- **Problem details**:
Find the line containing "v).hart.mtimecmp = s.hart.mtimecmp := rfl" in the listing below. Repeat it exactly, along with each following line up to and including the one containing "v).hart.mstatus = s.hart.mstatus := rfl".

- **Record extracts**:
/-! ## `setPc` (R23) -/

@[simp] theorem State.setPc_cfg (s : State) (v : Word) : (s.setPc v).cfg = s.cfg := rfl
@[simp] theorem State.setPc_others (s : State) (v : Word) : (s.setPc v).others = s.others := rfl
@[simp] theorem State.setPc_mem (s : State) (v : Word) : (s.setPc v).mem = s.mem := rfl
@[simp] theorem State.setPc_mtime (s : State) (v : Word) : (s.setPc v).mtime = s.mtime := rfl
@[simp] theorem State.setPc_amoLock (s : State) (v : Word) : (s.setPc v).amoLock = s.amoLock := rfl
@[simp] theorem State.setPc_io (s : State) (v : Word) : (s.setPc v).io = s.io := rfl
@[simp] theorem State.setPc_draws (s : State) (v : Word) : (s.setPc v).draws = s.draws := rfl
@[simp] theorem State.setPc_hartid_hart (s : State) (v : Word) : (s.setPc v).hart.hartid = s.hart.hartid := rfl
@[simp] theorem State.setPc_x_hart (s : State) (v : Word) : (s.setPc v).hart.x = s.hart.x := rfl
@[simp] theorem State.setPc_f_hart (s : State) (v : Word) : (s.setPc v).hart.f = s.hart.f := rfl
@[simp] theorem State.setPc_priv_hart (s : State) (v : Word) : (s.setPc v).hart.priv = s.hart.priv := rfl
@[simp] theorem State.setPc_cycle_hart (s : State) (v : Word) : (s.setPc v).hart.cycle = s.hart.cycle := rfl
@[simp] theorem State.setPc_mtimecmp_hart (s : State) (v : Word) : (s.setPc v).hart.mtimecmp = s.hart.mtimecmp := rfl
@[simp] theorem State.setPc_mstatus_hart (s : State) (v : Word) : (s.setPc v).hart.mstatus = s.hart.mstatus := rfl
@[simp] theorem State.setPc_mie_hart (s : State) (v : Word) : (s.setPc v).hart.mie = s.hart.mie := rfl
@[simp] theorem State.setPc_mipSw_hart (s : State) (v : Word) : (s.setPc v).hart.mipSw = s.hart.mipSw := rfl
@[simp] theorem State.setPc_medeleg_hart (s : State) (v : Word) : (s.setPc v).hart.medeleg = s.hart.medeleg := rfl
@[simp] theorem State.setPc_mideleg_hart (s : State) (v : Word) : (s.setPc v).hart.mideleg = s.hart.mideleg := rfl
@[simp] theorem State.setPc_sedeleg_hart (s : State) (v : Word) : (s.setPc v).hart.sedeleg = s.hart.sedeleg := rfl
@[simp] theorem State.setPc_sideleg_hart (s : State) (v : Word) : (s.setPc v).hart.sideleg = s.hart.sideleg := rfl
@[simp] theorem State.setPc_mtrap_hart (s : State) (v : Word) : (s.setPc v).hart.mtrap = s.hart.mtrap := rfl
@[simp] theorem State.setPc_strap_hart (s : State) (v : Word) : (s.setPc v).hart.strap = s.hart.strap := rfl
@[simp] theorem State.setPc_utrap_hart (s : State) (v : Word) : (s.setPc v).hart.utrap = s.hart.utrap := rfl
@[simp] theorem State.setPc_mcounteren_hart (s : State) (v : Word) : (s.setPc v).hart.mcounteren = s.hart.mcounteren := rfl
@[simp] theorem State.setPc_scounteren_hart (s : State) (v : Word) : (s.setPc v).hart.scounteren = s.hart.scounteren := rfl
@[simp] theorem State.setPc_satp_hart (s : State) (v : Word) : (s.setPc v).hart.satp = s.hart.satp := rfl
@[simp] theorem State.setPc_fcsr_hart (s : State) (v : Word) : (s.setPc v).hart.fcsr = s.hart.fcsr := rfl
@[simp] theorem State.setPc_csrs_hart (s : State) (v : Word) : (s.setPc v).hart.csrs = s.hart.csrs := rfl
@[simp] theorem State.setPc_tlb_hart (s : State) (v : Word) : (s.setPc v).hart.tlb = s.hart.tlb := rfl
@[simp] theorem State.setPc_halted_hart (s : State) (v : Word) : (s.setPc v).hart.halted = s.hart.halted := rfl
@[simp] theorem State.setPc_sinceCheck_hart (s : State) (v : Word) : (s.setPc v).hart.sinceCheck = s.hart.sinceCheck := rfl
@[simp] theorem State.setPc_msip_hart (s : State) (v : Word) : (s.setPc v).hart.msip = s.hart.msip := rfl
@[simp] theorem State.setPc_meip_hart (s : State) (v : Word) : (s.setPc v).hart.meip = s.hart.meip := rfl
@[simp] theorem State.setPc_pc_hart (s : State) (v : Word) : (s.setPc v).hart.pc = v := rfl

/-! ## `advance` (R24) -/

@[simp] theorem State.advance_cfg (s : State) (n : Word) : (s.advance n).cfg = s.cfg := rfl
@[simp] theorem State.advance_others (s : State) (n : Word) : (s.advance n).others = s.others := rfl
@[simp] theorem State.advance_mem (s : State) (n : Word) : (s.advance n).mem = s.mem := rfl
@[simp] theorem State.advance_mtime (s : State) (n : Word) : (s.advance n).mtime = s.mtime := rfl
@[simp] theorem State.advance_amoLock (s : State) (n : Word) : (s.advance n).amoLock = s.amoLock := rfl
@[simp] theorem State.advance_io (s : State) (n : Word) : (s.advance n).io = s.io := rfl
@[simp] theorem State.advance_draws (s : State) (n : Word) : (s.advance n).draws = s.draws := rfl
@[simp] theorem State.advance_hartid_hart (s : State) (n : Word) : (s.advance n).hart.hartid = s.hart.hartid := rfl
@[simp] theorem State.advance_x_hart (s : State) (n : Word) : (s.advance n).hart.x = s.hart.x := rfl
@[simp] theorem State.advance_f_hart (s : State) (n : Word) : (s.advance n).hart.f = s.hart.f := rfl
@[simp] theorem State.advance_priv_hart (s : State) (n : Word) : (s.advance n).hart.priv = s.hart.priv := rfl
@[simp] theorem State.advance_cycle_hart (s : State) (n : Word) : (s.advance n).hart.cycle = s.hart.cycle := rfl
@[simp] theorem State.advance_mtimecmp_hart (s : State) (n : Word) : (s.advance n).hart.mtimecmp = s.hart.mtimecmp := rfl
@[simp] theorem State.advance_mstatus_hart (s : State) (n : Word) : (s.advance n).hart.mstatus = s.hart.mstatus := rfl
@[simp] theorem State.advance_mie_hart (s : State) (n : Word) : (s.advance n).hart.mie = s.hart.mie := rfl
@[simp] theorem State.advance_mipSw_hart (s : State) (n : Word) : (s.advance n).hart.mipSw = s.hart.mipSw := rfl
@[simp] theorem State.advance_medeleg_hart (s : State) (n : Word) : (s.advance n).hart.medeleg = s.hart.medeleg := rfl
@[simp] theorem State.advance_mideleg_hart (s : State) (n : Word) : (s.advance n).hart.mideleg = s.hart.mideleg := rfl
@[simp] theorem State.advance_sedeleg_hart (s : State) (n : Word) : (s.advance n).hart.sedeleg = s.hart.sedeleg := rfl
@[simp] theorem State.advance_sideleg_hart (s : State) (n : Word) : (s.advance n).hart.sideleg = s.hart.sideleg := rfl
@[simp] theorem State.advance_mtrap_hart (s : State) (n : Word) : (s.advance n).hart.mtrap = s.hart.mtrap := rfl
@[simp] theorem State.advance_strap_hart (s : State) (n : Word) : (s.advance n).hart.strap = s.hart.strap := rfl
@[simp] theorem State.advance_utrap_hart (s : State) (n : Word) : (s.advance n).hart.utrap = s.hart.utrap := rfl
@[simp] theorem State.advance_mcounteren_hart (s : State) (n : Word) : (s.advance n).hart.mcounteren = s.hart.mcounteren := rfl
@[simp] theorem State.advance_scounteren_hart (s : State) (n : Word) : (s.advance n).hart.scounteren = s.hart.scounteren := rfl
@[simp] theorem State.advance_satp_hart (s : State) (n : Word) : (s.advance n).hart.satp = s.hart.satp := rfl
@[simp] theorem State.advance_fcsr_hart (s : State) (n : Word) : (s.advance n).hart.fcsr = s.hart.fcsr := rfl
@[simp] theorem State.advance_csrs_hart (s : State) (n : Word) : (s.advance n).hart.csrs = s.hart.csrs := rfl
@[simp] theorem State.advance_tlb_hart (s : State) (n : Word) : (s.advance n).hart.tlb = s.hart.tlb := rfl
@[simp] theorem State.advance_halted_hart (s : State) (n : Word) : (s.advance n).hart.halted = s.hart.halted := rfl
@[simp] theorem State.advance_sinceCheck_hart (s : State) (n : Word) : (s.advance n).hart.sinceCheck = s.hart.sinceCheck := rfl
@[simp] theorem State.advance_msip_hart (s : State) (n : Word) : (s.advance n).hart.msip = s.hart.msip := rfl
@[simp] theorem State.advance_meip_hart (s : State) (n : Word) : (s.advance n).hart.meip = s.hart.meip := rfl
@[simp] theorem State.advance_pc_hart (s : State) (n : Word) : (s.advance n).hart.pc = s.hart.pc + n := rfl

- **Exercise answer**:
@[simp] theorem State.setPc_mtimecmp_hart (s : State) (v : Word) : (s.setPc v).hart.mtimecmp = s.hart.mtimecmp := rfl
@[simp] theorem State.setPc_mstatus_hart (s : State) (v : Word) : (s.setPc v).hart.mstatus = s.hart.mstatus := rfl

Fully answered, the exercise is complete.